In desperation, I turned to my colleagues, but they all said the same thing: keep it short. Ms Yates, however, did offer me some more specific advice, saying: stay in your lane. I thought long and hard and decided that my lane is literature. So I turned to one of my favourite writers, Ernest Hemingway, who wrote a poem offering advice to his son. The poem ends:

All your friends will leave you
All your friends will die
So lead a clean and wholesome life
And join them in the sky.

Great writer. Terrible poet.

So what about the fantastic texts you all studied in English Language and Literature? What advice do these timeless classics offer? The Great Gatsby of course, teaches us that if you buy enough nice shirts, people will love you. Purple Hibiscus teaches us that tea makes an excellent vehicle for poison. Wilfred Owen teaches us that all you need to be a great poet is a great war. Hamlet teaches us that most Disney films just rip-off Shakespeare. Finally, and perhaps most importantly, Sophocles teaches us that you should never murder your father and marry your mother.

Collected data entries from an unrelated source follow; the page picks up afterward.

theorem State.readRegs_keeps {s₀ : State} (s : State) (hs : Keeps s₀ s) (acc a n : Nat) :
    In2 (Keeps s₀) (s.readRegs acc a n) := by
  induction n generalizing s a with
  | zero => exact hs
  | succ n ih =>
    unfold State.readRegs
    exact ih _ (State.readReg_keeps _ hs _ _) _

theorem State.refuseRange_keeps {s₀ : State} (s : State) (hs : Keeps s₀ s) (h : HostCmd) (cmd : Nat) :
    Keeps s₀ (State.refuseRange s h cmd) := by
  unfold State.refuseRange
  refine State.respond_keeps _ ?_ _ _ _ _ _
  refine In2.out ?_
  refine State.draw_keeps _ ?_
  exact hs

theorem State.regather_keeps {s₀ : State} (s : State) (hs : Keeps s₀ s) :
    Keeps s₀ (State.regather s) := by
  unfold State.regather
  split
  · exact hs
  · refine pred_foldl ?_ ?_
    · intro x3 h3 a3
      split
      · refine pred_ite ?_ ?_
        · refine State.startGather_keeps _ ?_ _ _
          exact h3
        · exact h3
      · exact h3
    · exact hs

theorem State.resultBytes_keeps {s₀ : State} (s : State) (hs : Keeps s₀ s) (x : Window) (k : Nat) (off : Nat) (n : Nat) :
    In2 (Keeps s₀) (State.resultBytes s x k off n) := by
  unfold State.resultBytes
  extract_lets -underBinder -merge -useContext +onlyGivenNames x1
  refine In2.mk ?_
  refine State.readRange_keeps _ ?_ _ _
  exact hs

theorem State.resultRead_keeps {s₀ : State} (s : State) (hs : Keeps s₀ s) (h : HostCmd) :
    Keeps s₀ (State.resultRead s h) := by
  unfold State.resultRead
  extract_lets -underBinder -merge -useContext +onlyGivenNames x1
  extract_lets -underBinder -merge -useContext +onlyGivenNames x2
  refine pred_ite ?_ ?_
  · refine State.answerResult_keeps _ ?_ _ _ _ _ ?_
    · exact hs
    · refine In2.mk ?_
      refine State.readRange_keeps _ ?_ _ _
      exact hs
  · split
    · refine State.respond_keeps _ ?_ _ _ _ _ _
      exact hs
    · refine State.answerResult_keeps _ ?_ _ _ _ _ ?_
      · exact hs
      · refine State.resultBytes_keeps _ ?_ _ _ _ _
        exact hs

theorem State.unbind_keeps {s₀ : State} (s : State) (hs : Keeps s₀ s) (stages : List Stage) :
    Keeps s₀ (State.unbind s stages) := by
  unfold State.unbind
  extract_lets -underBinder -merge -useContext +onlyGivenNames x1
  have h1 : Keeps s₀ x1 := by
    unfold x1
    refine pred_foldl ?_ ?_
    · intro x2 h2 a2
      refine State.sendCmd_keeps _ ?_ _ _
      exact h2
    · exact hs
  refine pred_foldl ?_ ?_
  · intro x3 h3 a3
    refine pred_ite ?_ ?_
    · extract_lets -underBinder -merge -useContext +onlyGivenNames x4
      have h4 : Keeps s₀ x4 := by
        unfold x4
        refine State.setRegF_keeps _ ?_ _ _ _ _
        exact h3
      refine pred_ite ?_ ?_
      · refine State.ungate_keeps _ ?_ _
        exact h4
      · exact h4
    · exact h3
  · exact h1

theorem State.unload_keeps {s₀ : State} (s : State) (hs : Keeps s₀ s) :
    Keeps s₀ (State.unload s) := by
  unfold State.unload
  extract_lets -underBinder -merge -useContext +onlyGivenNames x1
  extract_lets -underBinder -merge -useContext +onlyGivenNames x2
  extract_lets -underBinder -merge -useContext +onlyGivenNames x3
  extract_lets -underBinder -merge -useContext +onlyGivenNames x4
  extract_lets -underBinder -merge -useContext +onlyGivenNames x5
  have h5 : Keeps s₀ x5 := by
    unfold x5
    exact Keeps.part hs rfl rfl (fun i => ⟨{ i.canonical with descs := SMap.wf_filter i.canonical.descs _, feeds := SMap.wf_nil _, windows := SMap.wf_nil _ }, i.ring⟩) rfl rfl
  extract_lets -underBinder -merge -useContext +onlyGivenNames x6
  have h6 : Keeps s₀ x6 := by
    unfold x6
    refine State.unbind_keeps _ ?_ _
    refine pred_foldl ?_ ?_
    · intro x7 h7 a7
      refine State.freeAlloc_keeps _ ?_ _
      exact h7
    · exact h5
  extract_lets -underBinder -merge -useContext +onlyGivenNames x8
  have h8 : Keeps s₀ x8 := by
    unfold x8
    exact Keeps.part h6 rfl rfl (fun i => ⟨{ i.canonical with engines := SMap.wf_nil _ }, i.ring⟩) rfl rfl
  extract_lets -underBinder -merge -useContext +onlyGivenNames x9
  have h9 : Keeps s₀ x9 := by
    unfold x9
    refine pred_foldl ?_ ?_
    · intro x10 h10 a10
      refine State.setReg_keeps _ ?_ _ _
      exact h10
    · exact h8
  refine State.setMode_keeps _ ?_ _
  refine State.setWords_keeps _ ?_ _ _
  exact h9

theorem State.writeRegs_keeps {s₀ : State} (s : State) (hs : Keeps s₀ s) (a : Nat) (l : List Word) :
    Keeps s₀ (s.writeRegs a l) := by
  induction l generalizing s a with
  | nil => exact hs
  | cons v l ih =>
    unfold State.writeRegs
    exact ih _ (State.writeReg_keeps _ hs _ _) _

theorem execActivate_keeps {s₀ : State} (h : HostCmd) (s : State) (hs : Keeps s₀ s) :
    InOut (Keeps s₀) (execActivate h s) := by
  unfold execActivate
  refine State.flashRun_keeps _ ?_ _ _
  exact hs

theorem execAdvanceSvn_keeps {s₀ : State} (h : HostCmd) (s : State) (hs : Keeps s₀ s) :
    InOut (Keeps s₀) (execAdvanceSvn h s) := by
  unfold execAdvanceSvn
  refine State.flashRun_keeps _ ?_ _ _
  exact hs

theorem execAllocCreate_keeps {s₀ : State} (h : HostCmd) (s : State) (hs : Keeps s₀ s) :
    InOut (Keeps s₀) (execAllocCreate h s) := by
  unfold execAllocCreate
  refine State.hostRun_keeps _ ?_ _ _ _ ?_
  · exact hs
  · intro x1 h1
    try beta_reduce
    split
    · refine pred_ite ?_ ?_
      · refine State.ok_keeps _ ?_ _ _
        refine State.setAlloc_keeps _ ?_ _ _
        exact h1
      · refine State.refuseRange_keeps _ ?_ _ _
        exact h1
    · refine State.refuseRange_keeps _ ?_ _ _
      exact h1

theorem execAllocFree_keeps {s₀ : State} (h : HostCmd) (s : State) (hs : Keeps s₀ s) :
    InOut (Keeps s₀) (execAllocFree h s) := by
  unfold execAllocFree
  refine State.hostRun_keeps _ ?_ _ _ _ ?_
  · exact hs
  · intro x1 h1
    try beta_reduce
    extract_lets -underBinder -merge -useContext +onlyGivenNames x2
    refine pred_ite ?_ ?_
    · refine State.respond_keeps _ ?_ _ _ _ _ _
      exact h1
    · refine pred_ite ?_ ?_
      · refine State.refuseRange_keeps _ ?_ _ _
        exact h1
      · refine State.ok_keeps _ ?_ _ _
        refine State.freeAlloc_keeps _ ?_ _
        exact h1

theorem execAttest_keeps {s₀ : State} (h : HostCmd) (s : State) (hs : Keeps s₀ s) :
    InOut (Keeps s₀) (execAttest h s) := by
  unfold execAttest
  refine State.hostRun_keeps _ ?_ _ _ _ ?_
  · exact hs
  · intro x1 h1
    try beta_reduce
    refine State.respond_keeps _ ?_ _ _ _ _ _
    refine In2.out ?_
    refine State.report_keeps _ ?_ _
    exact h1

theorem execDescCreate_keeps {s₀ : State} (h : HostCmd) (s : State) (hs : Keeps s₀ s) :
    InOut (Keeps s₀) (execDescCreate h s) := by
  unfold execDescCreate
  refine State.hostRun_keeps _ ?_ _ _ _ ?_
  · exact hs
  · intro x1 h1
    try beta_reduce
    extract_lets -underBinder -merge -useContext +onlyGivenNames x2
    have h2 : In1 (Keeps s₀) x2 := by
      unfold x2
      refine State.createDesc_keeps _ ?_ _ _ _ _
      exact h1
    split
    · refine State.respond_keeps _ ?_ _ _ _ _ _
      exact h2.out
    · refine State.respond_keeps _ ?_ _ _ _ _ _
      exact h2.out

theorem execDescDestroy_keeps {s₀ : State} (h : HostCmd) (s : State) (hs : Keeps s₀ s) :
    InOut (Keeps s₀) (execDescDestroy h s) := by
  unfold execDescDestroy
  refine State.hostRun_keeps _ ?_ _ _ _ ?_
  · exact hs
  · intro x1 h1
    try beta_reduce
    refine pred_ite ?_ ?_
    · refine State.respond_keeps _ ?_ _ _ _ _ _
      exact h1
    · refine State.ok_keeps _ ?_ _ _
      refine State.setDesc_keeps _ ?_ _ _
      exact h1

theorem execFeedClose_keeps {s₀ : State} (h : HostCmd) (s : State) (hs : Keeps s₀ s) :
    InOut (Keeps s₀) (execFeedClose h s) := by
  unfold execFeedClose
  refine State.hostRun_keeps _ ?_ _ _ _ ?_
  · exact hs
  · intro x1 h1
    try beta_reduce
    refine pred_ite ?_ ?_
    · refine State.respond_keeps _ ?_ _ _ _ _ _
      exact h1
    · refine State.ok_keeps _ ?_ _ _
      refine State.setFeed_keeps _ ?_ _ _
      exact h1

theorem execFeedCommit_keeps {s₀ : State} (h : HostCmd) (s : State) (hs : Keeps s₀ s) :
    InOut (Keeps s₀) (execFeedCommit h s) := by
  unfold execFeedCommit
  refine State.hostRun_keeps _ ?_ _ _ _ ?_
  · exact hs
  · intro x1 h1
    try beta_reduce
    refine State.feedCheck_keeps _ ?_ _ _ _ ?_
    · exact h1
    · intro x2
      try beta_reduce
      refine State.ok_keeps _ ?_ _ _
      refine State.setFeed_keeps _ ?_ _ _
      exact h1

theorem execFeedOpen_keeps {s₀ : State} (h : HostCmd) (s : State) (hs : Keeps s₀ s) :
    InOut (Keeps s₀) (execFeedOpen h s) := by
  unfold execFeedOpen
  refine State.hostRun_keeps _ ?_ _ _ _ ?_
  · exact hs
  · intro x1 h1
    try beta_reduce
    extract_lets -underBinder -merge -useContext +onlyGivenNames x2
    extract_lets -underBinder -merge -useContext +onlyGivenNames x3
    extract_lets -underBinder -merge -useContext +onlyGivenNames x4
    extract_lets -underBinder -merge -useContext +onlyGivenNames x5
    split
    · refine pred_ite ?_ ?_
      · refine State.refuseRange_keeps _ ?_ _ _
        exact h1
      · refine State.ok_keeps _ ?_ _ _
        refine State.setFeed_keeps _ ?_ _ _
        exact h1
    · refine State.respond_keeps _ ?_ _ _ _ _ _
      exact h1

theorem execFeedWrite_keeps {s₀ : State} (h : HostCmd) (s : State) (hs : Keeps s₀ s) :
    InOut (Keeps s₀) (execFeedWrite h s) := by
  unfold execFeedWrite
  extract_lets -underBinder -merge -useContext +onlyGivenNames x1
  refine State.heldRun_keeps _ ?_ _ _ _ _ ?_
  · exact hs
  · intro x2 h2
    try beta_reduce
    refine State.feedCheck_keeps _ ?_ _ _ _ ?_
    · exact h2
    · intro x3
      try beta_reduce
      extract_lets -underBinder -merge -useContext +onlyGivenNames x4
      refine pred_ite ?_ ?_
      · refine State.respond_keeps _ ?_ _ _ _ _ _
        exact h2
      · extract_lets -underBinder -merge -useContext +onlyGivenNames x5
        have h5 : Keeps s₀ x5 := by
          unfold x5
          refine State.put_keeps _ ?_ _ _ _ _
          exact h2
        refine State.ok_keeps _ ?_ _ _
        refine State.setFeed_keeps _ ?_ _ _
        exact h5

theorem execFlashErase_keeps {s₀ : State} (h : HostCmd) (s : State) (hs : Keeps s₀ s) :
    InOut (Keeps s₀) (execFlashErase h s) := by
  unfold execFlashErase
  refine State.flashRun_keeps _ ?_ _ _
  exact hs

theorem execFlashRead_keeps {s₀ : State} (h : HostCmd) (s : State) (hs : Keeps s₀ s) :
    InOut (Keeps s₀) (execFlashRead h s) := by
  unfold execFlashRead
  refine State.flashRun_keeps _ ?_ _ _
  exact hs

theorem execFlashWrite_keeps {s₀ : State} (h : HostCmd) (s : State) (hs : Keeps s₀ s) :
    InOut (Keeps s₀) (execFlashWrite h s) := by
  unfold execFlashWrite
  refine State.flashRun_keeps _ ?_ _ _
  exact hs

theorem execHold_keeps {s₀ : State} (h : HostCmd) (s : State) (hs : Keeps s₀ s) :
    InOut (Keeps s₀) (execHold h s) := by
  unfold execHold
  refine pred_ite ?_ ?_
  · refine InOut.next ?_
    exact hs
  · refine State.hostRun_keeps _ ?_ _ _ _ ?_
    · exact hs
    · intro x1 h1
      try beta_reduce
      extract_lets -underBinder -merge -useContext +onlyGivenNames x2 x3
      have h3 : Keeps s₀ x3 := by
        unfold x3
        refine State.setRegF_keeps _ ?_ _ _ _ _
        exact Keeps.upd h1
      refine pred_ite ?_ ?_
      · refine State.enterHolding_keeps _ ?_ _
        exact h3
      · exact h3

theorem execKeyProgram_keeps {s₀ : State} (h : HostCmd) (s : State) (hs : Keeps s₀ s) :
    InOut (Keeps s₀) (execKeyProgram h s) := by
  unfold execKeyProgram
  refine State.flashRun_keeps _ ?_ _ _
  exact hs

theorem execLoad_keeps {s₀ : State} (h : HostCmd) (s : State) (hs : Keeps s₀ s) :
    InOut (Keeps s₀) (execLoad h s) := by
  unfold execLoad
  extract_lets -underBinder -merge -useContext +onlyGivenNames x1
  refine State.heldRun_keeps _ ?_ _ _ _ _ ?_
  · exact hs
  · intro x2 h2
    try beta_reduce
    split
    · refine State.respond_keeps _ ?_ _ _ _ _ _
      exact h2
    · extract_lets -underBinder -merge -useContext +onlyGivenNames x5
      have h5 : In2 (Keeps s₀) x5 := by
        unfold x5
        refine State.loadAt_keeps _ ?_ _ _
        exact h2
      refine State.respond_keeps _ ?_ _ _ _ _ _
      exact h5.out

While good advice, none of it seemed appropriate for a graduation speech. I was giving up hope on famous writers and the advice they could offer, until I went to a poet and short story writer that I studied when I was your age, and who is probably the reason I became an English teacher. Raymond Carver struggled with alcoholism throughout his life, and died relatively young, but he is one of the world’s best writers. In his stories he takes the ordinary and makes it extraordinary. He finds beauty in even the most mundane human experiences. In one of his poems, Carver writes: ‘Happiness. It comes on unexpectedly’. So this is the advice I will give to you. Happiness comes on unexpectedly, so when it does come, take the time to notice it. Notice the accomplishments that you’re proud of. Notice the things you enjoy doing. Notice the family around you who love and support you. Notice the friends and partners who are kind and make you happy. I don’t care whether or not you follow your dreams, but I do care deeply that you are happy. Happiness comes and goes, but when it’s there, notice it. Thank you.